Eye Exams
General Eye Examination

Through annual comprehensive eye examinations, Dr. LeBlanc's goal is to not only maximize your visual performance, but to ensure and maintain your eye health.  As part of your examination, visual acuity (the sharpness of vision) will be measured and a test known as refraction is conducted to determine your eyes' refractive power.  Your examination will also include an evaluation of your eye health to detect diseases such as glaucoma, cataracts, and retina and optic nerve abnormalities.

To best view your eyes' internal health, dilating eye drops will be used.  These drops cause the iris to open wide, providing unobstructed observations of your eyes' internal structures.  While your eyes are dilated, close work or reading may be difficult and viewing in bright sunlight will be uncomfortable.  The effects of the dilating drops usually begin to subside after a few hours; however, Dr. LeBlanc recommends that you wear dark sunglasses outdoors following your exam.

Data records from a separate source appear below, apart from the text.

-- ==== Sys2Proof/Tests/Slice0.lean ====
section
/-! SUPPORT. Small tests of single steps, every expected value taken from spec/95_test_vectors.md (named by its V or P
number), and for each statement with hypotheses a concrete case that meets them. -/
namespace Sys2Proof.Tests

open Sys2Proof.Machine

/-! ### Decoding: words written out from 30_encoding.md and 95_test_vectors.md -/

theorem test_decode_nop : decode (.command 0x00000000000000000) = .ok .nop := by decide
theorem test_decode_nop_ignores_operands : decode (.command 0x0FFFFFFFFFFFFFFFF) = .ok .nop := by decide
theorem test_decode_wrcsr_V53 : decode (.command 0x10000000200000108) = .ok (.wrcsr .depth 0x108) := by decide
theorem test_decode_wrcsr_reserved : decode (.command 0x10000000500000001) = .ok (.wrcsr (.reserved 5) 1) := by decide
theorem test_decode_rdcsr_ignores_b : decode (.command 0x200000004FFFFFFFF) = .ok (.rdcsr .ngrp) := by decide
theorem test_decode_start : decode (.command 0x30000000000000000) = .ok .start := by decide
theorem test_decode_push_V67 : decode (.command 0x400000000000001E4) = .ok (.push 0xE4) := by decide
theorem test_decode_end : decode (.command 0x50000000000000000) = .ok .endReq := by decide
theorem test_decode_rdpix : decode (.command 0x60000000100000003) = .ok (.rdpix 1 3) := by decide
theorem test_decode_clear : decode (.command 0x70000000000000000) = .ok .clear := by decide
theorem test_decode_reserved_V56 : decode (.command 0x80000000000000000) = .error (.reservedOp 8) := by decide
theorem test_decode_reserved_V57 : decode (.command 0xFFFFFFFFFFFFFFFFF) = .error (.reservedOp 15) := by decide
theorem test_decode_group_V1 : decode (.group 0xFF00AA55E4) = .ok (.extract 0xFF 0x00 0xAA 0x55 0xE4) := by decide

theorem test_table_word_start : decodeTableWord 68 0x30000000000000000 = some .start := by decide
theorem test_table_word_reserved : decodeTableWord 68 0x80000000000000000 = none := by decide
theorem test_table_word_group : decodeTableWord 40 0xFF00AA55E4 = some (.extract 0xFF 0x00 0xAA 0x55 0xE4) := by decide

/-! ### Well-formedness: its one check, and terms it refuses -/

theorem test_wellformed_refuses_named_number : ¬(Instr.rdcsr (.reserved 0)).WellFormed := by decide
theorem test_wellformed_refuses_boundary : ¬(Instr.wrcsr (.reserved 4) 1).WellFormed := by decide
theorem test_wellformed_accepts_reserved : (Instr.rdcsr (.reserved 5)).WellFormed := by decide

/-! ### States and views of single steps -/

/-- The four pixels of V1. -/
def pixels : Memory := [(0, 1020), (1, 1), (2, 682), (3, 343)]

/-- The plane of V31: those pixels at depth 8. -/
def samples : Memory := [(0, 255), (1, 0), (2, 170), (3, 85)]

/-- A core in IDLE with a geometry and a depth. -/
def idle (w h : Word32) (d : BitVec 8) : State := { State.reset with width := w, height := h, depth := d }

/-- A core in RUN, its first group received as in V1, `p` bytes of the next one held. -/
def running (p : BitVec 3) (n : Word64) : State :=
  { idle 2 2 8 with fsm := .run, phase := p, ngrp := n, h := ⟨0xFF, 0x00, 0xAA, 0x55⟩, pix := pixels }

/-- A core in DONE with the plane of V31. -/
def done22 : State := { running 0 1 with fsm := .done, plane := some samples }

/-- A core in ERROR. -/
def failed (e : RequestError) (p : BitVec 3) (n : Word64) : State :=
  { idle 2 2 8 with fsm := .error, err := some e, phase := p, ngrp := n }

/-- A pixel store of four words. -/
def small (s : State) : State := { s with cfg := ⟨some 4⟩ }

/-- The host presents the command `w` next. -/
def given (s : State) (w : CmdWord) : State := { s with input := [.word (.command w)] }

def after : Host.Outcome State Fault Refusal → Option State
  | .next t => some t
  | _ => none

/-- What the tables of 95_test_vectors.md show: FSM, PHASE, NGRP, ERR and the response. -/
def view (o : Host.Outcome State Fault Refusal) : Option (Fsm × Nat × Nat × Option RequestError × Option Response) :=
  (after o).map fun t => (t.fsm, t.phase.toNat, t.ngrp.toNat, t.err, t.rsp)

def ok (d : Word64) : Option Response := some ⟨true, d⟩
def rejected : Option Response := some ⟨false, 0⟩

/-! ### One step each -/

theorem test_nop_V49 : view (exec .nop (running 3 0)) = some (.run, 3, 0, none, ok 0) := by decide

theorem test_wrcsr_V53 : after (exec (.wrcsr .depth 0x108) (idle 4 2 0)) =
    some { idle 4 2 8 with rsp := ok 0 } := by decide
theorem test_wrcsr_V50 : after (exec (.wrcsr .width 9) (running 0 0)) =
    some { running 0 0 with rsp := rejected } := by decide

theorem test_rdcsr_V58 : view (exec (.rdcsr .status) (running 2 1)) = some (.run, 2, 1, none, ok 0x201) := by decide
theorem test_rdcsr_V59 : view (exec (.rdcsr .status) (failed .invalidBufferLength 2 1)) =
    some (.error, 2, 1, some .invalidBufferLength, ok 0x213) := by decide

theorem test_start_V66 : after (exec .start (small (idle 4 2 8))) =
    some { small (idle 4 2 8) with rsp := rejected } := by decide
theorem test_start_V66_unbounded : view (exec .start (idle 4 2 8)) = some (.run, 0, 0, none, ok 0) := by decide

theorem test_push_P1 : after (exec (.push 0xE4) { running 4 0 with pix := [] }) =
    some { running 0 1 with rsp := ok 0 } := by decide
theorem test_push_P6 : after (exec (.push 0x9A) (small { running 4 1 with h := ⟨0x12, 0x34, 0x56, 0x78⟩ })) =
    some { small (running 0 2) with h := ⟨0x12, 0x34, 0x56, 0x78⟩, rsp := ok 0 } := by decide

theorem test_end_V31 : after (exec .endReq (running 0 1)) = some { done22 with rsp := ok 0 } := by decide
theorem test_end_V25 : view (exec .endReq (running 0 0)) =
    some (.error, 0, 0, some .invalidBufferLength, ok 1) := by decide

theorem test_rdpix_P4 : view (exec (.rdpix 1 0) done22) = some (.done, 0, 1, none, ok 170) := by decide
theorem test_rdpix_V63 : after (exec (.rdpix 0 2) done22) = some { done22 with rsp := rejected } := by decide

theorem test_clear_P2 : view (exec .clear (failed .invalidBufferLength 2 1)) = some (.idle, 0, 0, none, ok 0) := by decide
theorem test_clear_V51 : after (exec .clear (running 0 0)) = some { running 0 0 with rsp := rejected } := by decide

theorem test_extract_V13 : (after (exec (.extract 0x01 0x02 0x03 0x04 0x1B) State.reset)).map (·.lanes) =
    some (some ⟨7, 10, 13, 16⟩) := by decide
theorem test_extract_V9 : extract 0xFF 0xFF 0xFF 0xFF 0xFF = ⟨1023, 1023, 1023, 1023⟩ := by decide

theorem test_step_reserved_V57 : after (step (given (running 4 1) 0xFFFFFFFFFFFFFFFFF)) =
    some { running 4 1 with rsp := rejected } := by decide
theorem test_step_reset : after (step { done22 with input := [.reset] }) = some State.reset := by decide
theorem test_step_fetched_word : view (step (State.reset.withFetchWord 68 0x30000000000000000)) =
    some (.run, 0, 0, none, ok 0) := by decide
theorem test_step_fetched_group :
    (after (step (State.reset.withFetchWord 40 0xFF00AA55E4))).map (·.lanes) = some (some ⟨1020, 1, 682, 343⟩) := by decide

/-! ### The reference functions -/

theorem test_unpack_V16 : unpack [0xFF, 0x00, 0xAA, 0x55, 0xE4, 0x12, 0x34, 0x56, 0x78, 0x9A] =
    .ok [1020, 1, 682, 343, 74, 210, 345, 482] := by decide
theorem test_unpack_V5 : unpack [0xFF, 0x00, 0xAA, 0x55, 0xE4, 0x01, 0x02] = .error .invalidBufferLength := by decide
theorem test_reduce_V21e : reduce 343 ⟨9, by decide⟩ = 171 ∧ reduce 343 ⟨1, by decide⟩ = 0 := by decide
theorem test_assemble_V30 : assemble [1020, 1, 682, 343, 74, 210, 345, 482, 7, 10, 13, 16] 3 4 8 =
    .ok ⟨4, 3, [[255, 0, 170], [85, 18, 52], [86, 120, 1], [2, 3, 4]]⟩ := by decide
theorem test_assemble_V40 : assemble [1020, 1, 682, 343] 2147483650 2 8 = .error .shapeMismatch := by decide
theorem test_convert_V41 : convert [0xFF, 0x00, 0xAA, 0x55, 0xE4] 2 2 10 = .ok ⟨2, 2, [[1020, 1], [682, 343]]⟩ := by decide
theorem test_convert_V44 : convert [0xFF, 0x00, 0xAA, 0x55, 0xE4, 0x01, 0x02] 4 2 0 =
    .error .invalidBufferLength := by decide

/-! ### Witnesses: for each statement with hypotheses, a case that meets them -/

theorem reads_pixels (i : Nat) : (Memory.read pixels i).isSome = true ↔ i < 4 := by
  simp only [pixels, Memory.read]
  split_ifs <;> simp <;> omega

theorem pixels_range (i : Nat) (v : Pixel) (h : Memory.read pixels i = some v) : v.toNat ≤ 1023 := by
  simp only [pixels, Memory.read] at h
  split_ifs at h <;> simp at h <;> subst h <;> decide

/-- The invariant holds in a DONE state with a plane. -/
theorem done22_inv : done22.Inv where
  phase_legal := by decide
  err_iff := by decide
  err_raised := by decide
  idle_zero := by decide
  pix_unspecified := by decide
  plane_iff := by decide
  pix_wf := by decide
  pix_range := pixels_range
  request_fits := fun _ => rfl
  pix_defined := fun _ i hi _ => (reads_pixels i).mpr hi
  pix_only := fun _ i hi => ⟨(reads_pixels i).mp hi, rfl⟩
  done_checked := by decide
  plane_samples := by
    intro p hp
    cases hp
    refine ⟨by decide, fun i hi => ?_, fun i hi => ?_⟩
    · have : i < 4 := hi
      interval_cases i <;> decide
    · have : 4 ≤ i := hi
      simp only [samples, Memory.read]
      rw [if_neg (by omega), if_neg (by omega), if_neg (by omega), if_neg (by omega)]

/-- The invariant holds in a RUN state with one group received and `p` bytes of the next one held. -/
theorem running_inv (p : BitVec 3) (hp : p.toNat ≤ 4) : (running p 1).Inv where
  phase_legal := hp
  err_iff := by simp [running, idle, State.reset]
  err_raised := by simp [running, idle, State.reset]
  idle_zero := by simp [running]
  pix_unspecified := by simp [running]
  plane_iff := by simp [running, idle, State.reset]
  pix_wf := by show Memory.wf pixels = true; decide
  pix_range := pixels_range
  request_fits := fun _ => rfl
  pix_defined := fun _ i hi _ => (reads_pixels i).mpr hi
  pix_only := fun _ i hi => ⟨(reads_pixels i).mp hi, rfl⟩
  done_checked := by simp [running]
  plane_samples := by simp [running, idle, State.reset]

/-- The invariant holds in IDLE, whatever the configuration. -/
theorem idle_inv (w h : Word32) (d : BitVec 8) : (idle w h d).Inv := by
  constructor <;> simp [idle, State.reset, Memory.wf, Memory.risesFrom]

/-- The invariant does not name what the host presents next. -/
theorem inv_given {s : State} (h : s.Inv) (l : List Input) : State.Inv { s with input := l } :=
  ⟨h.phase_legal, h.err_iff, h.err_raised, h.idle_zero, h.pix_unspecified, h.plane_iff, h.pix_wf, h.pix_range,
    h.request_fits, h.pix_defined, h.pix_only, h.done_checked, h.plane_samples⟩

theorem witness_OperationCodeSelectsCommand : 8 ≤ (8#4).toNat ∧ 8 ≤ (15#4).toNat := by decide

theorem witness_DecodeOfEncode : (Instr.wrcsr (.reserved 0xFFFFFFFF) 0xFFFFFFFF).WellFormed := by decide

theorem witness_DecoderTotalAndWellFormed :
    decode (.command 0x70000000000000000) = .ok .clear ∧ 8 ≤ (0x80000000000000000 : CmdWord).toNat / 2 ^ 64 := by decide

theorem witness_StepRunsDecodedOperation :
    (given done22 0x60000000000000001).input = .word (.command 0x60000000000000001) :: [] ∧
      decode (.command 0x60000000000000001) = .ok (.rdpix 0 1) := by decide

theorem witness_CoreWaitsForCommand : State.reset.input = [] := by decide

theorem witness_ReservedCodeRejected : 8 ≤ (8#4).toNat ∧
    (given done22 0x80000000100000002).input = .word (.command (8#4 ++ 1#32 ++ 2#32)) :: [] := by decide

theorem witness_ResetEventFromAnyState : { done22 with input := [.reset] }.input = .reset :: [] := by decide

theorem witness_WrcsrWritesConfigurationInIdle :
    (idle 4 2 8).fsm = .idle ∧ (running 0 0).fsm ≠ .idle ∧ 5 ≤ (5#32).toNat ∧ 5 ≤ (0xFFFFFFFF#32).toNat := by decide

theorem witness_WrcsrWritesConfigurationInIdle_only :
    ∃ t, step (given (idle 4 2 8) 0x10000000200000009) = .next t ∧
      ¬(t.width = (idle 4 2 8).width ∧ t.height = (idle 4 2 8).height ∧ t.depth = (idle 4 2 8).depth) :=
  ⟨_, rfl, by decide⟩

theorem witness_ReduceIsFloorDivision : (1023 : Pixel).toNat ≤ 1023 ∧
    legalDepth? 1 = some ⟨1, by decide⟩ ∧ legalDepth? 10 = some ⟨10, by decide⟩ ∧ legalDepth? 0 = none ∧
    legalDepth? 11 = none := by decide

theorem witness_WrittenRegisterReadsBack : (idle 4 2 8).fsm = .idle := by decide

/-- Both sides of the capacity test meet at 4 samples (V66, P6), and the unbounded store has no test. -/
theorem witness_StartBeginsRequest :
    (idle 4 2 8).fsm = .idle ∧ (idle 4 2 8).cfg.pixcap = none ∧
    (small (idle 4 1 8)).cfg.pixcap = some 4 ∧ (small (idle 4 1 8)).width.toNat * (small (idle 4 1 8)).height.toNat ≤ 4 ∧
    (small (idle 5 1 8)).cfg.pixcap = some 4 ∧ 4 < (small (idle 5 1 8)).width.toNat * (small (idle 5 1 8)).height.toNat ∧
    (running 0 0).fsm ≠ .idle := by decide

/-- Every clause of PUSH, with both sides of the capacity test at the fourth pixel of a group. -/
theorem witness_PushTakesByte :
    done22.fsm ≠ .run ∧ (running 0 0).fsm = .run ∧ (running 0 0).phase = 0#3 ∧ (running 1 0).phase = 1#3 ∧
    (running 2 0).phase = 2#3 ∧ (running 3 0).phase = 3#3 ∧ 4 ≤ (running 4 0).phase.toNat ∧
    (small (running 4 0)).cfg.pixcap = some 4 ∧ 4 * (small (running 4 0)).ngrp.toNat + 3 < 4 ∧
    4 ≤ 4 * (small (running 4 1)).ngrp.toNat := by decide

After performing these tests, Dr. LeBlanc will discuss your results and give you a better understanding of your overall eye health.  Traditional options such as glasses, sunglasses, contact lenses, eye medications or surgery will be discussed.  When appropriate, we will also present more advanced treatment options such as refractive therapy or surgery.  In the event that you have cataracts or chose to wear contact lenses, additional services, beyond a comprehensive eye examination, will be performed.

 

Common tests and evaluations during an eye exam include:

  • Introductory interview:  Consists of a patient’s medical history and eye health history as well as the patients family history of eye disease.
  • External examination:  Inspects all outward visible parts of the eye and surrounding tissue.
  • Pupil inspection:  Your pupils will be inspected for equal size and regular shape.  Dr. LeBlanc will test how they react to light and objects at various distances.
  • Eye muscle health and mobility:  Eye movement is checked in six directions (corresponding to the six extraocular muscles), as well as tracking a moving object (such as a pen).
  • Visual field:  You will cover one eye at a time, and with the other eye gazing straight ahead, identify objects in peripheral vision (often simply the number of fingers the doctor is showing.)
  • Visual acuity:  A common means of measuring visual acuity is the Snellen chart.  This is a large card or projection with progressively smaller horizontal lines of random block letters.  The test determines how well a patient can discern detail at a given distance.  Patients taking this test will cover one eye and then read aloud the letters of each row, starting from the top.  The smallest row that can be accurately read indicates the patient’s visual acuity in that eye.
  • Refraction:  This test is used to find your best corrected vision, if necessary for prescription eyewear or contacts.  Dr. LeBlanc will try various lenses in front of each eye, as you focus on a chart at a distance or up-close, to help determine the best power of correction.
  • Color vision:  Is a series of images with symbols embedded in color dots or patterns.  Based upon your ability to identify the symbols, certain types of colorblindness can be diagnosed or ruled out.
  • Ophthalmoscopy:  This test is often done with an ophthalmoscope, a handheld instrument with light and magnifying lenses.  Alternatively,  Dr. LeBlanc may use other means, such as a slit lamp, which affords a more three-dimensional view.  Ophthalmoscopy aims to inspect the retina and surrounding internal eye.  This test can help diagnose problems with the retina or detachment of the retina, and monitor diseases like glaucoma and diabetes.  An opacity in the eye can indicate a cataract.  Sometimes Dr. LeBlanc will dilate the pupils with eye drops to gain a wider view of the internal eye.
  • Tonometry:  This test measures intraocular pressure, which can be a sign of glaucoma if pressure is abnormally high.  Internal eye pressure is measured either with a puff of air at the cornea or brief direct contact with the cornea, to measure how easily it is pushed inward.